Neue Obstgehölze pflanzen
Frisch gepflanzte Obstgehölze haben im Herbst beste Startbedingungen. Der Boden ist noch warm, die Wurzelbildung wird unterstützt. Vor dem Pflanzen lohnt sich eine genaue Bodenprüfung, insbesondere der pH-Wert sollte passend zu Apfel, Birne & Co. gewählt werden. Obstgehölze jetzt setzen, ordentlich wässern und eine Mulchschicht aufbringen, schützt die jungen Pflanzen vor Winterstress. Jetzt aber nicht mehr düngen – das Holz sollte ausreifen und robust in die kalte Jahreszeit gehen.
Nach der Ernte – Bodenanalyse, Prüfung, Verbesserung
September ist der ideale Zeitpunkt, um den Gartenboden zu prüfen und gezielt zu verbessern. Eine Bodenanalyse bringt Klarheit über Nährstoffgehalt der Hauptnährstoffe, den Humusgehalt und den pH-Wert und – je nach Anbieter – auch Spurenelemente, Schwermetalle oder Schadstoffe. Für die Probe werden an mehreren Stellen kleine Bodenproben entnommen und entweder mit Testkits oder im Labor analysiert. Kompost und organische Dünger verbessern grundsätzlich die Bodenstruktur und fördern das Bodenleben. Fließen nun auch noch die Erkenntnisse aus der Bodenanalyse mit ein kann das Beet mit gezielten Maßnahmen optimal für Herbstpflanzungen oder auch schon fürs nächste Jahr vorbereitet werden. Besonders nach der Ernte lohnt es sich, ausgelaugte Flächen zu lockern und mit Mulch zu schützen, oder mit einer Gründüngung zu unterstützen – dann startet das nächste Gartenjahr mit frischer Kraft.

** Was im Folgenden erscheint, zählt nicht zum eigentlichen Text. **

/-- Settles O10: a disabled machine answers its own state, an enabled one what `execute_one` answers. -/
theorem everyStepAnswersANextState : Obligations.EveryStepAnswersANextState := by
  unfold Obligations.EveryStepAnswersANextState
  intro s
  cases enabled : s.enabled with
  | false => exact ⟨s, step_of_disabled enabled⟩
  | true =>
    rw [step_of_enabled enabled]
    exact executeOne_next s.sampleClock

/-- R225, R226: the end of an instruction that raised a fault changes nothing, and an instruction that raised none leaves the
record empty. -/
theorem endInstruction_of_raised {i : Instr} (before : s.fault = none) (h : exec i s = .next t)
    (raised : t.fault ≠ none) : ∃ r, t.endInstruction = s.raise r := by
  rw [State.endInstruction_of_fault raised]
  obtain faulted | ⟨same, -⟩ := exec_pc h
  · exact faulted
  · exact absurd (same.trans before) raised

/-- Settles O14: the fetch, the decoder and an instruction each raise a fault from the state with the clock sample, and a
disabled machine raises none. -/
theorem faultChangesNothingElse : Obligations.FaultChangesNothingElse := by
  unfold Obligations.FaultChangesNothingElse
  intro s t before h raised
  obtain ⟨-, rfl⟩ | ⟨-, ⟨r, -, rfl⟩ | ⟨w, -, ⟨e, -, rfl⟩ | ⟨i, u, -, executed, rfl⟩⟩⟩ := step_cases h
  · exact absurd before raised
  · rfl
  · rfl
  · rw [State.endInstruction_fault] at raised
    obtain ⟨r, entry⟩ := endInstruction_of_raised (s := s.sampleClock) before executed raised
    rw [entry]
    rfl

/-! ## Key input (R235) -/

/-- D24: a machine that is not loaded ignores its keys. -/
theorem State.setKey_of_unloaded (h : s.loaded = false) : s.setKey k down = s := by
  simp [State.setKey, h]

/-- R235: a key event on a loaded machine writes the keys and the last-released slot. -/
theorem State.setKey_of_loaded (h : s.loaded = true) :
    s.setKey k down = { s with
      released := if s.keyDown k && !down then some k else s.released
      key := s.key.set k.toNat down k.isLt } := by
  simp [State.setKey, h]

theorem State.keyDown_setKey (h : s.loaded = true) :
    (s.setKey k down).keyDown j = if j = k then down else s.keyDown j := by
  simp only [State.setKey_of_loaded h, State.keyDown, Vector.getElem_set, BitVec.toNat_inj, eq_comm (a := k)]

theorem State.released_setKey (h : s.loaded = true) :
    (s.setKey k down).released = if s.keyDown k = true ∧ down = false then some k else s.released := by
  simp [State.setKey_of_loaded h]

/-- Settles O57: what a key event leaves in the keys and in the last-released slot, by whether the machine is loaded. -/
theorem keyInputRecordsReleases : Obligations.KeyInputRecordsReleases := by
  unfold Obligations.KeyInputRecordsReleases
  refine fun s k down => ⟨s.setKey k down, rfl, State.setKey_of_unloaded, fun loaded => ?_⟩
  refine ⟨?_, fun j other => ?_, fun wasDown goesUp => ?_, fun noRelease => ?_, ?_⟩
  · rw [State.keyDown_setKey loaded, if_pos rfl]
  · rw [State.keyDown_setKey loaded, if_neg other]
  · rw [State.released_setKey loaded, if_pos ⟨wasDown, goesUp⟩]
  · rw [State.released_setKey loaded, if_neg noRelease]
  · rw [State.setKey_of_loaded loaded]

/-! ## Run control and settings (R236, R238, R239, R241) -/

/-- R46: a load clears `halted`, whether the image fits or not. -/
theorem State.load_halted (s : State) (image : List Byte) (origin : Word) : (s.load image origin).halted = false := by
  unfold State.load
  split <;> rfl

/-- Settles O58: each of the three switches is one write of `halted`. -/
theorem haltSwitches : Obligations.HaltSwitches := by
  unfold Obligations.HaltSwitches
  refine fun s => ⟨rfl, rfl, rfl, fun image origin t h => ?_⟩
  obtain rfl := Host.Outcome.next.inj h
  exact s.load_halted image origin

/-- R241, D23: disabling sound silences the tone at once. -/
theorem State.setSoundEnabled_false (s : State) :
    s.setSoundEnabled false = { s with soundEnabled := false, beep := false } := by
  simp [State.setSoundEnabled]

/-- R241, D23: enabling sound leaves the tone as it is. -/
theorem State.setSoundEnabled_true (s : State) : s.setSoundEnabled true = { s with soundEnabled := true } := by
  simp [State.setSoundEnabled]

/-- Settles O59: the sound toggle by its two values; every other setting is one write of its field. -/
theorem hostSettings : Obligations.HostSettings := by
  unfold Obligations.HostSettings
  intro s b
  refine ⟨congrArg _ s.setSoundEnabled_false, congrArg _ s.setSoundEnabled_true, fun _ => rfl, fun _ => rfl,
    fun _ => rfl, rfl, rfl, rfl, rfl, rfl, rfl⟩

end Sys2Proof.Machine
end

section
/-! SUPPORT. The load and the restart (70_reset_and_hazards.md R250 to R255): what each leaves, by whether the image fits. -/

namespace Sys2Proof.Machine

open Sys2Proof.Safety

variable {s t : State} {image : List Byte} {origin : Word}

/-! ## The unloaded state (R256), from which every load starts -/

/-- R46: but for the time of the load in the two stamps, the unloaded state has the values of reset. -/
theorem State.freshState_unloaded (s : State) : FreshState s.unloaded := by
  obtain ⟨regs, index, sp, slots, -, -, screen, keys, released, lastDraw, beep, halted⟩ := freshState_reset
  exact ⟨regs, index, sp, slots, rfl, rfl, screen, keys, released, lastDraw, beep, halted⟩

/-- R61, R253: the unloaded state holds the configuration's GLYPHS and zeros, since its memory lists nothing. -/
theorem State.byteAt_unloaded (s : State) (a : Nat) : s.unloaded.byteAt a = s.cfg.glyphs.toList.getD a 0 :=
  Memory.unlisted_eq_getD _ a

/-! ## The two outcomes of a load (R250, R251) -/

theorem State.load_of_fits (fits : origin.toNat + image.length ≤ Memory.size) :
    s.load image origin = { s.sampleClock.unloaded.storeBytes origin.toNat image with
      pc := origin
      loaded := true
      program := some ⟨image, origin⟩ } := by
  simp [State.load, overflows, fits]

theorem State.load_of_overflow (overflow : Memory.size < origin.toNat + image.length) :
    s.load image origin = s.sampleClock.unloaded.raise ⟨.config, .noKind, none, origin⟩ := by
  simp [State.load, overflows, overflow]

/-- R46, R250, R251: a load resets the machine, whether the image fits or not. -/
theorem State.freshState_load (s : State) (image : List Byte) (origin : Word) : FreshState (s.load image origin) := by
  unfold State.load
  split <;> exact s.sampleClock.freshState_unloaded

/-- R254: a load keeps the sound toggle, whether the image fits or not. -/
theorem State.load_soundEnabled (s : State) (image : List Byte) (origin : Word) :
    (s.load image origin).soundEnabled = s.soundEnabled := by
  unfold State.load
  split <;> rfl

/-- R250 (log 18): the time of a load is one sample of the clock. -/
theorem State.load_now (s : State) (image : List Byte) (origin : Word) :
    (s.load image origin).now = s.sampleClock.now := by
  unfold State.load
  split <;> rfl

/-- R250: the image stands from the origin on, over GLYPHS where it starts below their end. -/
theorem State.byteAt_load_inside (fits : origin.toNat + image.length ≤ Memory.size) {k : Nat}
    (inside : k < image.length) : (s.load image origin).byteAt (origin.toNat + k) = image[k] := by
  rw [State.load_of_fits fits]
  exact s.sampleClock.unloaded.byteAt_storeBytes_same _ k image (Memory.nil_wf _) fits inside

/-- R61, R253: of the memory before a load nothing is left; outside the image it is GLYPHS and zeros. -/
theorem State.byteAt_load_outside (fits : origin.toNat + image.length ≤ Memory.size) {a : Nat}
    (outside : a < origin.toNat ∨ origin.toNat + image.length ≤ a) :
    (s.load image origin).byteAt a = s.cfg.glyphs.toList.getD a 0 := by
  rw [State.load_of_fits fits]
  exact (s.sampleClock.unloaded.byteAt_storeBytes_other _ image a outside).trans (s.sampleClock.byteAt_unloaded a)

/-- Settles O54: the unloaded state with the image stored into its memory, enabled at the origin. -/
theorem loadResetsTheMachine : Obligations.LoadResetsTheMachine := by
  unfold Obligations.LoadResetsTheMachine
  intro s image origin fits
  have outcome := State.load_of_fits (s := s) fits
  have later : s.now ≤ (s.load image origin).now := s.load_now image origin ▸ s.sampleClock_now
  exact ⟨s.load image origin, rfl, s.freshState_load image origin, congrArg State.loaded outcome,
    congrArg State.fault outcome, congrArg State.pc outcome, s.load_cfg image origin, s.load_soundEnabled image origin,
    later, fun k => State.byteAt_load_inside fits, fun a => State.byteAt_load_outside fits⟩

/-- Settles O55: the unloaded state with the record of the fault, on which a tick does nothing (R120). -/
theorem loadThatDoesNotFitFaults : Obligations.LoadThatDoesNotFitFaults := by
  unfold Obligations.LoadThatDoesNotFitFaults
  intro s image origin overflow
  have outcome := State.load_of_overflow (s := s) overflow
  have unloaded : (s.load image origin).loaded = false := congrArg State.loaded outcome
  obtain ⟨-, idle⟩ := disabledMachineStaysStill (s.load image origin) (.inl unloaded)
  refine ⟨s.load image origin, rfl, s.freshState_load image origin, unloaded, congrArg State.fault outcome,
    fun a => ?_, s.load_cfg image origin, s.load_soundEnabled image origin, idle⟩
  rw [outcome, State.raise_byteAt]
  exact s.sampleClock.byteAt_unloaded a

/-! ## Restart (R255) -/

/-- What no step changes, no run of steps changes. -/
theorem runSteps_keeps {α : Type} {f : State → α} (step_keeps : ∀ s t, step s = .next t → f t = f s) {n : Nat}
    (h : runSteps n s = .next t) : f t = f s := by
  induction n generalizing s with
  | zero => cases h; rfl
  | succ n ih =>
    obtain ⟨u, first⟩ := everyStepAnswersANextState s
    rw [runSteps_succ first] at h
    exact (ih h).trans (step_keeps s u first)

/-- R43: a program cannot change the image that is remembered. -/
theorem step_keeps_program (h : step s = .next t) : t.program = s.program := by
  obtain ⟨-, -, -, -, -, program⟩ := programsNeverWriteHostState s t h
  exact program

theorem runSteps_keeps_program {n : Nat} (h : runSteps n s = .next t) : t.program = s.program :=
  runSteps_keeps (f := State.program) (fun _ _ => step_keeps_program) h

/-- R43, R250: a load that fits remembers its image and origin. -/
theorem State.load_program (fits : origin.toNat + image.length ≤ Memory.size) :
    (s.load image origin).program = some ⟨image, origin⟩ := by
  rw [State.load_of_fits fits]

/-- R255: a restart is the load of what is remembered. -/
theorem State.restart_of_program (remembered : s.program = some ⟨image, origin⟩) : s.restart = s.load image origin := by
  simp [State.restart, remembered]

/-- Settles O56: the load remembers the image, the steps after it keep what is remembered, and the restart loads it. -/
theorem restartLoadsTheImageAgain : Obligations.RestartLoadsTheImageAgain := by
  unfold Obligations.RestartLoadsTheImageAgain
  intro s t image origin fits loaded n u ran
  obtain rfl := Host.Outcome.next.inj loaded
  have remembered : u.program = some ⟨image, origin⟩ := (runSteps_keeps_program ran).trans (State.load_program fits)
  exact congrArg Host.Outcome.next (State.restart_of_program remembered)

Nach der Ernte – Bodenpflege
Aufbauend auf den Ergebnissen der Bodenanalyse können weitere Maßnahmen der Bodenpflege vorgenommen werden.

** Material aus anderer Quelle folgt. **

-- ==== Sys2Proof/Laws/Draw.lean ====
section
/-!
SUPPORT. What `DXYN` leaves, in the terms the statements use: how many set bits of the sprite lie on a pixel.
-/

namespace Sys2Proof.Machine

/-- A draw lists a pixel once for each set sprite bit that lies on it. -/
theorem coverCount_eq (s : State) (x y : Reg) (n px py : Nat) : coverCount s x y n px py =
    (spritePixels s.params (s.reg x).toNat (s.reg y).toNat (s.readBlock s.i.toNat n)).count (px, py) := by
  rw [count_spritePixels, State.length_readBlock, coverCount]
  refine List.countP_congr fun rc hrc => ?_
  obtain ⟨r, hr, hc⟩ := List.mem_flatMap.mp hrc
  obtain ⟨c, -, rfl⟩ := List.mem_map.mp hc
  rw [State.getD_readBlock s _ _ _ (List.mem_range.mp hr)]
  simp only [BitCovers, Bool.and_eq_true, beq_iff_eq, Prod.mk.injEq, and_assoc]
  constructor <;> rintro ⟨h1, h2, h3⟩ <;> exact ⟨h1, h2.symm, h3.symm⟩

/-- `DXYN` inside memory: the display toggled by count, every cell of no listed pixel as it was, and the collision. -/
theorem execDrw_result (x y : Reg) (n : Fin 16) (s : State) (hp : s.params.ok)
    (h : s.i.toNat + n.val ≤ s.params.memSize) :
    ∃ d c, execDrw x y n s = .next (((s.setDisp d).setVF (flagOf c)).setReply .ok) ∧
      (∀ px py, InGrid s.params (px, py) → d.cell (pixelIndex s.params px py) =
        if coverCount s x y n.val px py % 2 = 1 then s.disp.cell (pixelIndex s.params px py) ^^^ 1
        else s.disp.cell (pixelIndex s.params px py)) ∧
      (∀ k, (∀ px py, InGrid s.params (px, py) → pixelIndex s.params px py ≠ k) → d.cell k = s.disp.cell k) ∧
      (c = true ↔ ∃ px py, (1 ≤ coverCount s x y n.val px py ∧ s.disp.cell (pixelIndex s.params px py) = 1) ∨
        (2 ≤ coverCount s x y n.val px py ∧ s.disp.cell (pixelIndex s.params px py) = 0)) := by
  obtain ⟨d, c, hd, he⟩ := execDrw_inside x y n s hp h
  have hin : ∀ q ∈ spritePixels s.params (s.reg x).toNat (s.reg y).toNat (s.readBlock s.i.toNat n.val),
      InGrid s.params q := fun _ hq => inGrid_spritePixels hp hq
  obtain ⟨h1, h2⟩ := togglePixels_cell _ hin s.disp false d c hd
  have h3 := togglePixels_collision _ hin s.disp false d c hd
  refine ⟨d, c, he, fun px py hg => ?_, fun k hk => h2 k fun q hq => hk q.1 q.2 (hin q hq), ?_⟩
  · rw [coverCount_eq]; exact h1 (px, py) hg
  · rw [h3]
    simp only [Bool.false_eq_true, false_or, coverCount_eq, Prod.exists]

end Sys2Proof.Machine
end

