theorem noPixelError_setReply_ok (s : State) : NoPixelError (s.setReply .ok) := fun _ _ => nofun

theorem noPixelError_of_exec {i : Instr} {s t : State} (hp : s.params.ok) (h : exec i s = .next t) : NoPixelError t := by
  have hends := exec_ends i s
  generalize exec i s = res at h hends
  cases hends with
  | completes u hf hu => cases h; exact noPixelError_setReply_ok u
  | unfit e hunfit => exact absurd hp hunfit
  | fails f hf =>
    cases f with
    | error e =>
      obtain ⟨k, rfl⟩ := keyIndex_of_failureOf hf
      cases h
      exact fun _ _ => nofun
    | memoryOutOfBounds n | stackOverflow | stackUnderflow => cases h

theorem noPixelError_of_executeCycle {s t : State} (hp : s.params.ok) (h : executeCycle s = .next t) :
    NoPixelError t := by
  rcases executeCycle_cases s with ⟨-, he⟩ | ⟨-, r, -, he⟩ | ⟨-, i, -, he⟩ | ⟨-, -, i, -, -, he⟩ <;> rw [he] at h
  · cases h
  · cases h; exact fun _ _ => nofun
  · exact noPixelError_of_exec (s := s.advance) hp h
  · cases h

theorem noPixelError_of_loadRom {image : List Byte} {s t : State} (h : loadRom image s = .next t) : NoPixelError t := by
  by_cases hfit : image.length ≤ s.params.memSize - s.params.programStart
  · rw [loadRom_fits image s hfit] at h; cases h; exact noPixelError_setReply_ok _
  · rw [loadRom_tooLarge image s hfit] at h; cases h; exact fun _ _ => nofun

theorem noPixelError_of_keyEvent {k : Nat} {down : Bool} {s t : State} (h : keyEvent k down s = .next t) :
    NoPixelError t := by
  by_cases hk : k < Config.numKeys
  · rw [keyEvent_inside k down s hk] at h; cases h; exact noPixelError_setReply_ok _
  · rw [keyEvent_outside k down s hk] at h; cases h; exact fun _ _ => nofun

theorem noPixelError_of_transact {a : Transaction} {s t : State} (hp : s.params.ok) (h : transact a s = .next t) :
    NoPixelError t := by
  cases a with
  | executeCycle => exact noPixelError_of_executeCycle hp h
  | loadRom image => exact noPixelError_of_loadRom h
  | keyDown k => exact noPixelError_of_keyEvent h
  | keyUp k => exact noPixelError_of_keyEvent h
  | construct | decrementTimer | getDisplay | isSoundActive | getWidth | getHeight => cases h; exact fun _ _ => nofun

/-- Settles O15: the accessors compare the coordinates with the grid; a draw stays inside it, and nothing else can reach
them. -/
theorem pixelAccessIsCheckedAndNeverFails : Obligations.PixelAccessIsCheckedAndNeverFails := by
  refine ⟨fun p d x y b => ⟨fun ⟨hx, hy⟩ => ?_, fun hout => ⟨pixelGet_outside d hout, pixelSet_outside d b hout⟩⟩,
    fun s t a x y hp h => noPixelError_of_transact hp h x y⟩
  exact ⟨pixelGet_inside d hx hy, _, pixelSet_inside d b hx hy, fun k => Display.cell_setCell ..⟩

end Sys2Proof.Machine
end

Gründüngung vornehmen: Ausführlicher im folgenden Abschnitt.
Kompost ausbringen: Jetzt ist ein idealer Zeitpunkt, um gut verrotteten Kompost auf abgeerntete Flächen auszubringen. Kompost verbessert die Bodenstruktur, versorgt den Boden mit Nährstoffen und fördert Humusbildung sowie die Aktivität von Regenwürmern und Bodenmikroorganismen. Das Wirken letzterer trägt auch zu einem lockereren Boden und einer verbesserten Bodenstruktur bei.

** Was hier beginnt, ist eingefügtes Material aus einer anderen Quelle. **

/-- Settles O30: the byte written is the reconstructed one, and a lane is beyond `SPP`, the byte's own, or another. -/
theorem emitOneByte : Obligations.EmitOneByte := by
  intro s raw l hw hp hs hlanes col v
  have hbyte : (s.emitByte raw).outByte s.outPos.toNat = v :=
    (State.emitByte_outByte hw).trans (State.reconstruct_on hp hs)
  refine ⟨hbyte, ?_⟩
  split
  · next hl => exact State.reconstruct_lane_above hs hl
  · next hl => rw [State.emitByte_lane_getD hw hp hlanes (not_le.mp hl), hbyte]

/-- Settles O31: with the predictor off `EMIT` passes every byte through and commutes with a change of the lanes and of the
row geometry; START's check does not mention `USE_PRED`. -/
theorem predictorOffIsTheIdentity : Obligations.PredictorOffIsTheIdentity := by
  intro s str hoff
  refine ⟨fun hw hfits k hk => ?_, State.emitAll_withLanes hoff str, rfl⟩
  have hf : s.fits str := hfits
  exact State.emitAll_plain hw hf.lt hk (.inl hoff)

/-- Settles O32: column 3 is past the first pixel, and its lane is lane 0. -/
theorem predictorScenarioThree : Obligations.PredictorScenarioThree :=
  (predict_summed (by decide) (by decide)).trans (by decide)

end Sys2Proof.Machine

/-! SUPPORT. What START and the host's loads answer under each condition, that a code word answers in a state that meets
the invariant, and what an engine step leaves of a command that goes on (44_host_command.md R211, R212, R214, R217). -/

namespace Sys2Proof.Machine

/-! ### START and the host's writes -/

/-- START while a command runs is ignored (44_host_command.md R214). -/
theorem execStart_busy {s : State} (w : Word32) (hb : s.busy = true) : execStart w s = .next s := by
  simp only [execStart, hb, if_true]

theorem execStart_refuses {s : State} {w : Word32} (hb : s.busy = false) (hw : w.getLsbD 0 = true)
    (hl : (s.setUsePred w).startLegal = false) : execStart w s = .next (s.setUsePred w).refuseCommand := by
  simp only [execStart, hb, hw, hl, Bool.false_eq_true, if_false, if_true]

/-- An update of `USE_PRED`, the refusal mark and the engine's registers leaves what the host set up. -/
theorem SameLaunch.of_update {s t : State}
    (e : t = { s with
      usePred := t.usePred, refusedMark := t.refusedMark, engState := t.engState, errKind := t.errKind,
      bitPos := t.bitPos, nextCode := t.nextCode, codeWidth := t.codeWidth, prev := t.prev, entry := t.entry,
      outPos := t.outPos, lane := t.lane }) : SameLaunch s t := by
  rw [e]
  exact ⟨rfl, rfl, rfl, rfl, rfl, rfl, rfl, rfl, rfl, rfl, rfl, rfl, rfl⟩

section HostWrites

variable {s : State} {a : Word32} {b : Byte} {rest : List HostMove} (hr : s.refusedMark = false)
include hr

theorem step_loadIn (hs : s.script = .loadIn a b :: rest) : step s =
    if s.busy then .refused .hostMemoryWriteWhileBusy else .next (s.takeMove.putIn a.toNat b) := step_move hr hs

theorem step_loadOut (hs : s.script = .loadOut a b :: rest) : step s =
    if s.busy then .refused .hostMemoryWriteWhileBusy else .next (s.takeMove.putOut a.toNat b) := step_move hr hs

/-- While a command runs no write of a register, START included, has an effect (44_host_command.md R214). -/
theorem step_write_busy {off v : Word32} (hb : s.busy = true) (hs : s.script = .write off v :: rest) :
    step s = .next s.takeMove := by
  by_cases hv : off = 0x00#32 → v.getLsbD 0 = false
  · rw [step_write hr hs hv, State.regWrite_busy (s := s.takeMove) v hb]
  · simp only [Classical.not_imp, Bool.not_eq_false] at hv
    obtain ⟨rfl, hv⟩ := hv
    exact (step_start hr hs hv).trans (execStart_busy v hb)

end HostWrites

/-! ### Code words answer -/

/-- The common tail stops on an empty string only (42_decoder_engine.md R158). -/
theorem State.stringTail_answers {s : State} {cur : Str} (hc : cur ≠ []) : ∃ t, s.stringTail cur = .next t := by
  by_cases hf : s.fits cur
  · cases hr : s.hasPrev with
    | false => exact ⟨_, State.stringTail_first hc hf hr⟩
    | true =>
      by_cases ha : s.canAppend
      · exact ⟨_, State.stringTail_append hc hf hr ha⟩
      · exact ⟨_, State.stringTail_full hc hf hr ha⟩
  · exact ⟨_, State.stringTail_overflow hc hf⟩

/-- A code word of its own class answers in a running command: a string code stands for a string that is not empty. -/
theorem State.CommandInv.exec_codeWord_answers {s : State} {i : Instr} (c : s.CommandInv) (hb : s.busy = true)
    (hi : i.isCodeWord = true) (hwf : i.wfIn s.ctx = true) : ∃ t, exec i s = .next t := by
  have hstring {cur : Str} (hcur : s.resolved i = some cur) : ∃ t, exec i s = .next t := by
    rw [exec_string c hb hcur]
    exact State.stringTail_answers (State.resolved_ne_nil c hcur)
  cases i with
  | lit b => exact hstring rfl
  | clear => exact ⟨_, State.whenEnabled_busy hb⟩
  | eoi => exact ⟨_, State.whenEnabled_busy hb⟩
  | ref k => exact hstring (if_pos hwf)
  | pend k => exact hstring (if_pos hwf)
  | invalid k => exact ⟨_, (State.whenEnabled_busy hb).trans (if_pos hwf)⟩
  | start w => cases hi

/-- On its turn in a state that meets the invariant the engine answers: it lacks bits, or it runs a code word of the class
that the context gives it (42_decoder_engine.md R150). -/
theorem State.Inv.step_answers {s : State} (h : s.Inv) (ht : s.engineTurn = true) : ∃ t, step s = .next t := by
  have hb := (State.engineTurn_iff.mp ht).1
  have c := h.command hb
  by_cases hr : s.codeRemains
  · rw [step_runs ht c.widthLegal hr]
    exact ((h.takeMove.advance hb hr).command hb).exec_codeWord_answers hb (classify_isCodeWord _ _)
      (classify_wfIn c.ctx_legal _).1
  · exact ⟨_, step_starves ht c.widthLegal hr⟩

/-! ### A command goes on or ends -/

theorem State.stringTail_ends_or_runs {s t : State} {cur : Str} (h : s.stringTail cur = .next t) :
    t.busy = true ∨ t.engState = .failed := by
  obtain ⟨-, ⟨-, rfl⟩ | ⟨-, -, -, rfl⟩ | ⟨-, -, -, rfl⟩ | ⟨-, -, rfl⟩⟩ := State.stringTail_cases h
  · exact .inr rfl
  · exact .inr rfl
  · exact .inl rfl
  · exact .inl rfl

/-- No code word leads back to `IDLE` (42_decoder_engine.md R152 to R158). -/
theorem exec_codeWord_ends_or_runs {i : Instr} {s t : State} (hi : i.isCodeWord = true) (he : exec i s = .next t) :
    t.busy = true ∨ t.engState = .done ∨ t.engState = .failed := by
  obtain ⟨-, ⟨-, rfl⟩ | ⟨-, rfl⟩ | ⟨k, -, -, rfl⟩ | ⟨b, -, h⟩ | ⟨k, -, -, h⟩ | ⟨k, -, -, h⟩⟩ := exec_cases hi he
  · exact .inl rfl
  · exact .inr (.inl rfl)
  · exact .inr (.inr rfl)
  · exact (State.stringTail_ends_or_runs h).imp_right .inr
  · exact (State.stringTail_ends_or_runs h).imp_right .inr
  · exact (State.stringTail_ends_or_runs h).imp_right .inr

/-- A running command that meets the invariant and whose host has no move left. -/
structure State.LeftAlone (s : State) : Prop where
  inv : s.Inv
  busy : s.busy = true
  notRefused : s.refusedMark = false
  noMove : s.script = []

/-- How many bits of the stream are left to read (40_bit_reader.md R112). -/
def State.bitsLeft (s : State) : Nat := 8 * s.inLen.toNat - s.bitPos.toNat

theorem State.LeftAlone.engineTurn {s : State} (h : s.LeftAlone) : s.engineTurn = true :=
  State.engineTurn_iff.mpr ⟨h.busy, h.notRefused, .inl h.noMove⟩

theorem State.CommandInv.nine_le_codeWidth {s : State} (c : s.CommandInv) : 9 ≤ s.codeWidth.toNat :=
  (legalWidth_iff.mp c.widthLegal).1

Boden mulchen: Offene Flächen lassen sich auch mit Mulchmaterial wie Grasschnitt oder gehäckselten Pflanzenresten bedecken. Das erhält die Feuchtigkeit, schützt die Bodenstruktur, fördert das Bodenleben und verhindert eine Austrocknung und Erosion.
Boden eher schonend bearbeiten und lockern: Verdichtete Stellen können durch vorsichtiges Hacken oder Lockern wieder durchlässig gemacht werden. Das verbessert die Wasseraufnahme und fördert das Wurzelwachstum.
Nach der Ernte – Gründüngung
Ist ein Beet nun ganz oder teilweise abgeerntet und keine weiter Kultur geplant, kann dem Boden noch viel Gutes getan werden, um seine Ruhezeit aktiv zu unterstützen und ihn schon jetzt auf das nächste Jahr vorzubereiten.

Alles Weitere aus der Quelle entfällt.